FAA testing fees — $1,500 to $2,200 combined

These are separate from tuition and paid directly to test providers. There are three written exams — General, Airframe, and Powerplant — running roughly $165–$200 each, or $495–$600 total. Then there's the oral and practical exam, administered by a Designated Mechanic Examiner (DME), which commonly costs around $650 per rating (Airframe and Powerplant), so plan on $1,000–$1,600 for both. Budget for these from the start; students often forget them until the end and get caught short right at the finish line.

Living expenses

If your program isn't local, factor in housing, transportation, and the income you're not earning while you're in school. This is frequently the largest hidden cost of all — and it's the strongest argument for choosing a Part 147 school you can commute to if one exists near you.

Find schools near you: Browse A&P schools by state → https://getmyanp.com/schools/all

What it actually adds up to: three real scenarios

The budget path — roughly $8,000–$12,000. In-state community college, Pell Grant or other aid applied, starter tools, and FAA fees. This is the lowest-risk way to enter the field and the fastest payback against a mechanic's salary. The middle path — roughly $15,000–$25,000. Out-of-state or higher-cost community college, or an in-state program plus full living expenses, tools, and fees with limited aid. The accelerated/private path — roughly $35,000–$58,000. A dedicated aviation academy with year-round scheduling, tools, books, and fees. Justified mainly by speed-to-income or lack of a nearby alternative. Whichever bracket you land in, compare it against the earning potential on the other side before you commit. A&P is one of the few skilled trades where you're productive — and earning a full wage — the day you walk in with your certificates, which makes even the private-academy price recoverable surprisingly fast.

How to pay for A&P school

You rarely pay the full sticker price. The most common ways students bring the number down: The GI Bill. If you're a veteran, the Post-9/11 GI Bill can cover tuition and fees at an approved Part 147 program, plus a monthly housing allowance — but not every school is VA-approved, and the way your benefit applies differs between public and private institutions. This matters enough that we cover it in its own guide.

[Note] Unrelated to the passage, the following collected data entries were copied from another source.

-- ==== Sys2Proof/Machine/ThermalBase.lean ====
section
/-!
DEFINITION. Temperature sensors, conditions, timers and the alert pin
(12_thermal_and_monitor.md R366 to R374, R377, R378). Temperatures are in 1/64 °C.
-/
namespace Sys2Proof.Machine

/-- A temperature in whole °C. -/
def degC (n : Nat) : Int := (n : Int) * 64

/-- Sensor `i`. -/
def Thm.sensor (t : Thm) (i : Nat) : Sensor := sget (fun _ => {}) t.sensors i

/-- Replace sensor `i`. -/
def State.setSensor (s : State) (i : Nat) (x : Sensor) : State :=
  { s with thm := { s.thm with sensors := sput (fun _ => {}) s.thm.sensors i x } }

/-- Zone of a sensor (R366). -/
def zoneOf (i : Nat) : Nat := min (i / 8) 8

/-- Sensor `i` is masked, or an external point that is not enabled (R371). -/
def State.masked (s : State) (i : Nat) : Bool :=
  if i < 32 then s.rb A.THM_MASK0 i
  else if i < 64 then s.rb A.THM_MASK1 (i - 32)
  else !s.rb A.THM_EXT_CFG (i - 64)

/-- All sensors. -/
def allSensors : List Nat := List.range 68

/-- A sensor is declared failed (R369): 1 STUCK, 2 RANGE, 3 IMPLAUSIBLE; a masked one sets no condition (R371). -/
def State.sensorFail (s : State) (i cause : Nat) : State :=
  let x := s.thm.sensor i
  let s1 := s.setSensor i { x with cause := cause }
  let s2 := if x.throt ∨ s.masked i then s1 else { s1 with thm := { s1.thm with hot := i } }
  (s2.setInt A.THM_INT_STATUS 4).faultEv clsTHM 4 i cause

/-- A temperature `a / b` in 1/64 °C: R367 states no rounding, so that which neighbour of a fraction it
takes is a free value (log entry 21). -/
def fracTemp (a b : Int) : Int :=
  if b = 0 ∨ a % b = 0 then a / b else a / b + (Config.openValue 21 [a, b] % 2 : Nat)

/-- Mean of window results (R367). -/
def meanTemp (l : List Int) : Int := fracTemp l.sum l.length

/-- Insert into an ascending list. -/
def insInt (x : Int) : List Int → List Int
  | [] => [x]
  | y :: r => if x ≤ y then x :: y :: r else y :: insInt x r

/-- Median of readings, in 1/128 °C. -/
def median2 (l : List Int) : Int :=
  let a := l.foldl (fun acc x => insInt x acc) []
  a.getD ((a.length - 1) / 2) 0 + a.getD (a.length / 2) 0

/-- A new reading of sensor `i` in window `w`; changes older than needed are dropped. -/
def Sensor.put (x : Sensor) (w : Nat) (t : Int) : Sensor :=
  let chg := if x.temp = some t then x.chg else (w, t) :: x.chg
  let recent := chg.filter (fun c => w < c.1 + 1000)
  let old := chg.find? (fun c => c.1 + 1000 ≤ w)
  { x with temp := some t, chg := recent ++ old.toList }

/-- The reading 1 s before window `w` (R372); with less than 1 s of readings there is none. -/
def Sensor.before (x : Sensor) (w : Nat) : Option Int :=
  (x.chg.find? (fun c => c.1 + 1000 ≤ w)).map (·.2)

/-- Cause for which an on-die sensor fails in this window, 0 for none (R369). `others` are the
readings of the other valid sensors of its zone. -/
def Sensor.fault (x : Sensor) (win : SensorWin) (same : Nat) (t : Int) (others : List Int) : Nat :=
  let jump : Bool := match x.res with | some r => decide (8 * 64 < (win.temp - r).natAbs) | none => false
  let far : Bool := 3 ≤ others.length && decide (20 * 128 < (2 * t - median2 others).natAbs)
  if win.raw = 0 ∨ 256 ≤ same then 1
  else if t < -55 * 64 ∨ 160 * 64 < t then 2
  else if jump ∨ far then 3
  else 0

/-- Same raw count in consecutive windows, the present one included (R369). -/
def Sensor.runOf (x : Sensor) (win : SensorWin) : Nat :=
  if x.res.isSome ∧ x.raw = win.raw then x.same + 1 else 1

/-- The last 16 window results with the present one (R367). -/
def Sensor.window (x : Sensor) (win : SensorWin) : List Int := (win.temp :: x.hist).take 16

/-- The result of sensor `i` in the window. -/
def winOf (wins : List SensorWin) (i : Nat) : SensorWin := wins.getD i ⟨0, 0⟩

/-- The reading that sensor `i` would take: the mean of its last 16 windows (R367). -/
def State.windowMean (s : State) (wins : List SensorWin) (i : Nat) : Int :=
  meanTemp ((s.thm.sensor i).window (winOf wins i))

/-- Cause for which on-die sensor `i` fails in this window, 0 for none (R369); it is held against the other valid
and unmasked sensors of its zone. -/
def State.windowFault (s : State) (wins : List SensorWin) (i : Nat) : Nat :=
  let valid := fun (j : Nat) => (s.thm.sensor j).cause = 0 && !s.masked j
  let others := (((List.range 8).map (8 * (i / 8) + ·)).filter (fun j => j ≠ i && valid j)).map (s.windowMean wins)
  let x := s.thm.sensor i
  x.fault (winOf wins i) (x.runOf (winOf wins i)) (s.windowMean wins i) others

/-- The window results of every on-die sensor are taken (R367, R369); failed sensors keep their
last valid reading. -/
def State.takeWindows (s : State) (wins : List SensorWin) : State :=
  (List.range 64).foldl (fun (a : State) i =>
    let x := s.thm.sensor i
    let v := winOf wins i
    let y := { x with res := some v.temp, raw := v.raw, same := x.runOf v, hist := x.window v }
    let f := s.windowFault wins i
    if x.cause ≠ 0 then a.setSensor i y
    else if f ≠ 0 then (a.setSensor i y).sensorFail i f
    else a.setSensor i (y.put s.thm.windows (s.windowMean wins i))) s

/-! ### Conditions (R370 to R372) -/

/-- Threshold field of sensor `i`: 0 WARN, 1 THROT, 2 CRIT in °C, 3 RISE in 0.1 °C/s. -/
def State.thrField (s : State) (i k : Nat) : Nat := s.rf (A.THM_THR + 4 * i) (8 * k) 8

/-- Hysteresis (R372). -/
def State.hyst (s : State) : Int := degC (s.rf A.THM_CFG 10 4)

/-- A condition with hysteresis (R372). -/
def holds (was : Bool) (t thr hyst : Int) : Bool := if was then thr - hyst ≤ t else thr ≤ t

/-- RISE of a valid sensor (R372). -/
def State.riseOf (s : State) (i : Nat) (x : Sensor) (t : Int) : Bool :=
  let floor := degC (s.rf A.THM_RISE_FLOOR 0 8)
  let r : Int := s.thrField i 3
  match x.before s.thm.windows with
  | none => false
  | some b =>
    if t < floor then false
    else if x.rise then decide (64 * (r - 5) < 10 * (t - b))
    else decide (64 * r < 10 * (t - b))

/-- The conditions of one sensor (R370 to R372). -/
def State.sensorConds (s : State) (i : Nat) : State :=
  let x := s.thm.sensor i
  if s.masked i then s.setSensor i { x with warn := false, throt := false, crit := false, rise := false }
  else if x.cause ≠ 0 then s.setSensor i { x with warn := true, throt := true, crit := false, rise := false }
  else
    match x.temp with
    | none => s
    | some t =>
      let rise := s.riseOf i x t
      let y := { x with
        rise := rise
        warn := holds x.warn t (degC (s.thrField i 0)) s.hyst
        throt := rise || holds x.throt t (degC (s.thrField i 1)) s.hyst
        crit := holds x.crit t (degC (s.thrField i 2)) s.hyst }
      let s1 := s.setSensor i y
      let s2 := if (y.throt && !x.throt) || (y.crit && !x.crit) then { s1 with thm := { s1.thm with hot := i } } else s1
      if rise ∧ ¬ x.rise then (s2.setInt A.THM_INT_STATUS 5).warn clsTHM 5 i 0 else s2

/-- Readings of valid, unmasked on-die sensors (R368). -/
def State.tjList (s : State) : List (Int × Nat) :=
  (List.range 64).filterMap fun i =>
    let x := s.thm.sensor i
    if s.masked i ∨ x.cause ≠ 0 then none else x.temp.map fun t => (t, i)

/-- Zones 0 to 7 with two failed or masked sensors, or zone 8 with two failed points (R372). -/
def State.zoneLost (s : State) : Bool :=
  let out := fun (i : Nat) => s.masked i || (s.thm.sensor i).cause ≠ 0
  ((List.range 8).any fun z => 2 ≤ (((List.range 8).map (8 * z + ·)).filter out).length) ||
    decide (2 ≤ (([64, 65, 66, 67] : List Nat).filter (fun i =>
      !s.masked i && (s.thm.sensor i).cause ≠ 0)).length)

/-- The mint gate changes while a vault command runs (R418). -/
def State.noteGate (s : State) (mint : Bool) : State :=
  { s with vlt := { s.vlt with run := s.vlt.run.map fun r => { r with gates := (s.now, mint) :: r.gates } } }

/-- Conditions, derived temperatures and gates (R368, R372, R380). -/
def State.thmConds (s : State) : State :=
  let s1 := allSensors.foldl (fun (a : State) i => a.sensorConds i) s
  let any := fun (p : Sensor → Bool) (ok : Bool) => allSensors.any fun i =>
    let x := s1.thm.sensor i
    p x && !s1.masked i && (!ok || x.cause = 0)
  let l := s1.tjList
  let hi := l.foldl (fun (b : Option (Int × Nat)) x => match b with
    | some y => if y.1 < x.1 then some x else some y
    | none => some x) none
  let lo := l.foldl (fun (b : Option (Int × Nat)) x => match b with
    | some y => if x.1 < y.1 then some x else some y
    | none => some x) none
  let ana := (l.filter (fun x => 48 ≤ x.2)).map (·.1)
  let c := any (·.crit) true
  let bad := (List.range 64).any fun i => !s1.masked i && (s1.thm.sensor i).cause ≠ 0
  let cool := !bad && (match hi with | some x => decide (x.1 ≤ degC 85) | none => false)
  let above := fun (n : Nat) => match lo with | some x => decide (degC n ≤ x.1) | none => false
  let mint := cool && above 10
  let flash := cool && above 0
  let shut := s1.sys.updShut || !flash
  let s2 := { s1 with sys := { s1.sys with updShut := shut }, thm := { s1.thm with
    condW := any (·.warn) false, condWv := any (·.warn) true, condT := any (·.throt) false
    condTv := any (·.throt) true, condC := c
    condX := (match hi with | some x => decide (degC 125 < x.1) | none => false)
    condZ := s1.zoneLost, tjMax := hi, tjMin := lo
    tjAna := if ana = [] then none else some (meanTemp ana)
    mintGate := mint, flashGate := flash } }
  let s2 := if mint = s1.thm.mintGate then s2 else s2.noteGate mint
  let s3 := if c ∧ ¬ s1.thm.condC then (s2.setInt A.THM_INT_STATUS 8).warn clsTHM 8 s2.thm.hot 0 else s2
  if mint ≠ s1.thm.mintGate ∨ flash ≠ s1.thm.flashGate then
    (s3.setInt A.THM_INT_STATUS 6).info clsTHM 6 0 (flag mint 0 + flag flash 1)
  else s3

/-! ### Timers and the pin (R374, R377) -/

/-- A timer runs or stops: it keeps its end while it runs on. -/
def runTimer (old : Option Nat) (on : Bool) (end_ : Nat) : Option Nat :=
  if on then (match old with | some t => some t | none => some end_) else none

/-- Every timer follows its condition (R374). -/
def State.thmTimers (s : State) : State :=
  let t := s.thm
  let st := t.state
  { s with thm := { t with
    grace := runTimer t.grace (st = .alert) (s.now + ms (10 * s.rf A.THM_CFG 0 10))
    critEnd := runTimer t.critEnd (t.condC && st ≠ .safe) (s.now + ms (250 * s.rf A.THM_CFG 26 4))
    persist := runTimer t.persist (t.condTv && (st = .enforced || st = .releasing))
      (s.now + ms (1000 * s.rf A.THM_CFG 20 6))
    release := runTimer t.release (st = .enforced && !t.condT) (s.now + ms (1000 * s.rf A.THM_CFG 14 6)) } }

/-- THERM_ALERT_N is wanted low (R377). -/
def State.pinWanted (s : State) : Bool :=
  match s.thm.state with
  | .alert | .pending | .enforced | .releasing => true
  | .safe => s.sys.safeCause = 1 || s.sys.safeCause = 2
  | _ => false

/-- The pin follows; it is released no sooner than 100 ms after it was asserted (R377). -/
def State.thmPin (s : State) : State :=
  if s.pinWanted then
    if s.thm.pinLow then s else { s with thm := { s.thm with pinLow := true, pinAt := s.now } }
  else if s.thm.pinLow ∧ s.thm.pinAt + ms 100 ≤ s.now then
    { s with thm := { s.thm with pinLow := false } }
  else s

/-- The thermal block enters a state. -/
def State.thmTo (s : State) (st : ThmState) : State :=
  { s with thm := { s.thm with state := st, entry := s.now } }

/-- WARM while W holds, otherwise NORMAL. -/
def State.thmRest (s : State) : ThmState := if s.thm.condW then .warm else .normal

/-- The thermal block enters SAFE with the device (R373). -/
def State.thmSafe (s : State) : State :=
  if s.thm.state = .safe then s else ((s.thmTo .safe).thmTimers).thmPin

/-- The SAFE cause with this code has cleared (R318, R378). -/
def State.safeCleared (s : State) (cause : Nat) : Bool :=
  match cause with
  | 1 => match s.thm.tjMax with | some x => decide (x.1 < degC 115) | none => false
  | 2 => !(s.thm.condWv || s.thm.condTv || s.thm.condC || s.thm.condZ)
  | 3 => s.clk.refOk && s.clk.strap ≠ 3
  | _ => false

end Sys2Proof.Machine
end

Veterans, read this first: A&P schools and the GI Bill — which Part 147 programs are VA-approved → https://getmyanp.com/schools/all

Federal financial aid (FAFSA). Part 147 programs at accredited colleges qualify for Pell Grants and federal student loans. The Pell Grant alone can cover most or all of a community college program's tuition for eligible students — which is exactly how so many people finish for nearly nothing. Scholarships. Many schools offer aviation-specific scholarships, and industry organizations fund maintenance students directly. These are underused simply because students don't apply. DOL-registered apprenticeships. This is the path where you get paid to train instead of paying for it. Apprentices earn a wage from day one while their on-the-job hours count toward FAA eligibility — flipping the cost equation entirely.

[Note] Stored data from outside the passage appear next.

-- ==== Sys2Proof/Machine/Shape.lean ====
section
/-!
DEFINITION. From combined sub-frames to finished frames: weighted accumulation, the frame buffers,
binning and packing, the sideband, the temporal centroid, proxies, the reconstructed image and the
statistics set (05_stripe_merge.md R161, 06_shaping_colour_statistics.md R171 to R197,
07_frond_output.md R217).
-/
namespace Sys2Proof.Machine

/-! ### Frames in flight -/

/-- The frame in flight with number `n`. -/
def State.frame? (s : State) (n : Nat) : Option Frame := s.frames.find? (·.num = n)

/-- Change the frame in flight with number `n`. -/
def State.modFrame (s : State) (n : Nat) (f : Frame → Frame) : State :=
  { s with frames := s.frames.map fun x => if x.num = n then f x else x }

/-- Effective weight of a sub-frame (R171). -/
def Frame.weight (f : Frame) (j : Nat) : Nat :=
  if f.settle.testBit j then 0 else (f.cfg.sched.entries.getD j {}).weight

/-- Bracket factor r_j in 1/65 536 (R177). -/
def Sched.bracketFactor (c : Sched) (j : Nat) : Nat :=
  if ¬ c.bracket then 65536
  else
    let longest := (c.entries.take c.s).foldl (fun a e => max a e.len) 0
    let len := max 1 (c.entries.getD j {}).len
    (2 * longest * 65536 + len) / (2 * len)

/-- bshift of the type 6 record (R176, R177); 0 in a plan without stage 6. -/
def Plan.bshift (pl : Plan) : Nat := if pl.hasStage 6 then pl.recField 6 1 1 else 0

/-- Time base of the centroid (R176); TB0 in a plan without stage 6. -/
def Plan.centTb (pl : Plan) : Nat := if pl.hasStage 6 then pl.recField 6 2 1 % 4 else 0

/-- The frame emits on the stream. -/
def Frame.emits (f : Frame) (twin : Bool) : Bool := f.capture && (!twin || f.cfg.sched.twin)

/-- Emission of one stream of a frame. -/
def Frame.emit (f : Frame) (twin : Bool) : Emit := if twin then f.twin else f.main

/-! ### Overruns (R26, R27) -/

/-- Record an overrun of a frame (R27, R340): kind 0 sub-frame, 1 statistics, 2 emission, 3 twin emission,
one event for each datapath or link engine of `units`, on the alarm bus too (R15, R302). The manual names no
severity and no KIND of the alarm word; a warning, and the low bits of the code 0x82 (log entry 14). -/
def State.overrun (s : State) (kind : Nat) (units : List Nat) (f : Frame) (sub : Nat) : State :=
  units.foldl (fun (a : State) u =>
    let cls := if 2 ≤ kind then clsLNK else clsSTR
    (a.raise { sev := .warn, cls := cls, code := 0x82, unit := at_ kind 12 + u, detail := f.num,
               cont := leBytes f.epoch 4 ++ [BitVec.ofNat 8 sub] }).alarm cls 2 u) s

/-- Logical lanes of a stream (R120). -/
def OutCfg.lanes (o : OutCfg) (twin : Bool) : Nat := if twin then o.twinLanes else o.mainLanes

/-- Link engines that serve a stream: those of the groups of its lanes (R198). -/
def OutCfg.engines (o : OutCfg) (twin : Bool) : List Nat :=
  (List.range 4).filter fun g => field (o.lanes twin) (14 * g) 14 ≠ 0

/-- Emission of a frame reaches a deadline (R26, R220): it stops, DAMAGED. The event names the designated
sub-frame of a twin image, else the last one (log entry 14). -/
def State.cutEmission (s : State) (n : Nat) (twin : Bool) : State :=
  match s.frame? n with
  | none => s
  | some f =>
    let e := f.emit twin
    if e.cut ∨ e.trailer then s
    else
      let e1 := { e with cut := true, damaged := true }
      (s.modFrame n fun g => if twin then { g with twin := e1 } else { g with main := e1 }).overrun
        (if twin then 3 else 2) (f.cfg.plan.out.engines twin) f
        (if twin then f.cfg.sched.twinJ else f.cfg.sched.s - 1)

/-! ### Accumulation (R172 to R175) -/

/-- Range of the running value in half codes (R172). -/
def vHold (v : Int) : Int × Bool :=
  let h := clampI (-1073741824) 1073741823 v
  (h, h ≠ v)

/-- A running value with its clip flag, held mark and whether it was substituted or restarted. -/
structure Acc where
  v    : Int := 0
  clip : Bool := false
  held : Bool := false
  brk  : Bool := false
  deriving DecidableEq, Repr

/-- One sub-frame of weight `w` is added (R173); `ws` is the sum of the weights before it. -/
def Acc.add (a : Acc) (bracket : Bool) (w ws : Nat) (z : Q) (clip : Bool) : Acc :=
  if w = 0 then a
  else
    let plain := a.v + ((z.mul (Q.int (2 * w))).divN 32768).round
    let (v, c, b) :=
      if ¬ bracket ∨ (¬ clip ∧ ¬ a.clip) then (plain, a.clip || clip, false)
      else if clip ∧ ¬ a.clip ∧ 0 < ws then
        (a.v + (Q.mk2 (w * a.v) ws).round, a.clip, true)
      else if ¬ clip then (((z.mul (Q.int (2 * (ws + w)))).divN 32768).round, false, true)
      else (plain, true, false)
    let (h, held) := vHold v
    { v := h, clip := c, held := a.held || held, brk := b }

/-- The finished value and clip flag (R174), and whether it was held. -/
def Acc.finish (a : Acc) : FinPx × Bool :=
  let f := (Q.mk2 a.v 2).round
  let h := clampI (-1048576) 16777215 f
  let held : Bool := a.held || h ≠ f
  ({ v := h, clip := a.clip || held }, held)

/-- With S = 1 the finished value is round(w_0 × y), with the combine stage's CLIP (R174). -/
def finishOne (w : Nat) (z : Q) (c : Comb) : FinPx × Bool :=
  let f := ((z.mul (Q.int w)).divN 32768).round
  let h := clampI (-1048576) 16777215 f
  ({ v := h, clip := c.clip, pair := c.pair }, h ≠ f)

/-- DRAM address of the accumulator word of pixel `i` of a stripe-line (R11; the layout inside the region
is the model's, log entry 15). -/
def accAddr (key i : Nat) : Nat := 1024 * key + 4 * i

/-- Read an accumulator word (R172). -/
def readAcc (m : Memory) (a : Nat) : Acc :=
  let w := rdLE m a 4
  { v := sext w 31, clip := w.testBit 31 }

/-- Write an accumulator word (R172). -/
def writeAcc (m : Memory) (a : Nat) (x : Acc) : Memory :=
  wrLE m a 4 (unsext x.v 31 + flag x.clip 31)

/-! ### Binning (R181, R182) -/

/-- Input positions of output position `x` among `n` inputs. -/
def binInputs (n p b x : Nat) : List Nat :=
  if b ≤ 1 then [x]
  else ((List.range b).map fun a => x / p * b * p + x % p + p * a).filter (· < n)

Explore the earn-while-you-learn route: A&P mechanic apprenticeships → https://getmyanp.com/apprenticeships

Employer tuition assistance. Some airlines and MROs reimburse training costs in exchange for a work commitment after you're certified.

The bottom line

A&P school costs $8,000 to $58,000, and the single biggest lever on that number is school type — a community college program is typically a fraction of a private academy's price for the identical FAA certificate. Add tools, books, and FAA exam fees regardless of where you go, and weigh the cost against a median aircraft mechanic salary of $78,680 to see how quickly the investment returns. The smartest first move is to find the lowest-cost, FAA-approved program you can realistically attend — then layer in aid, scholarships, or the GI Bill on top.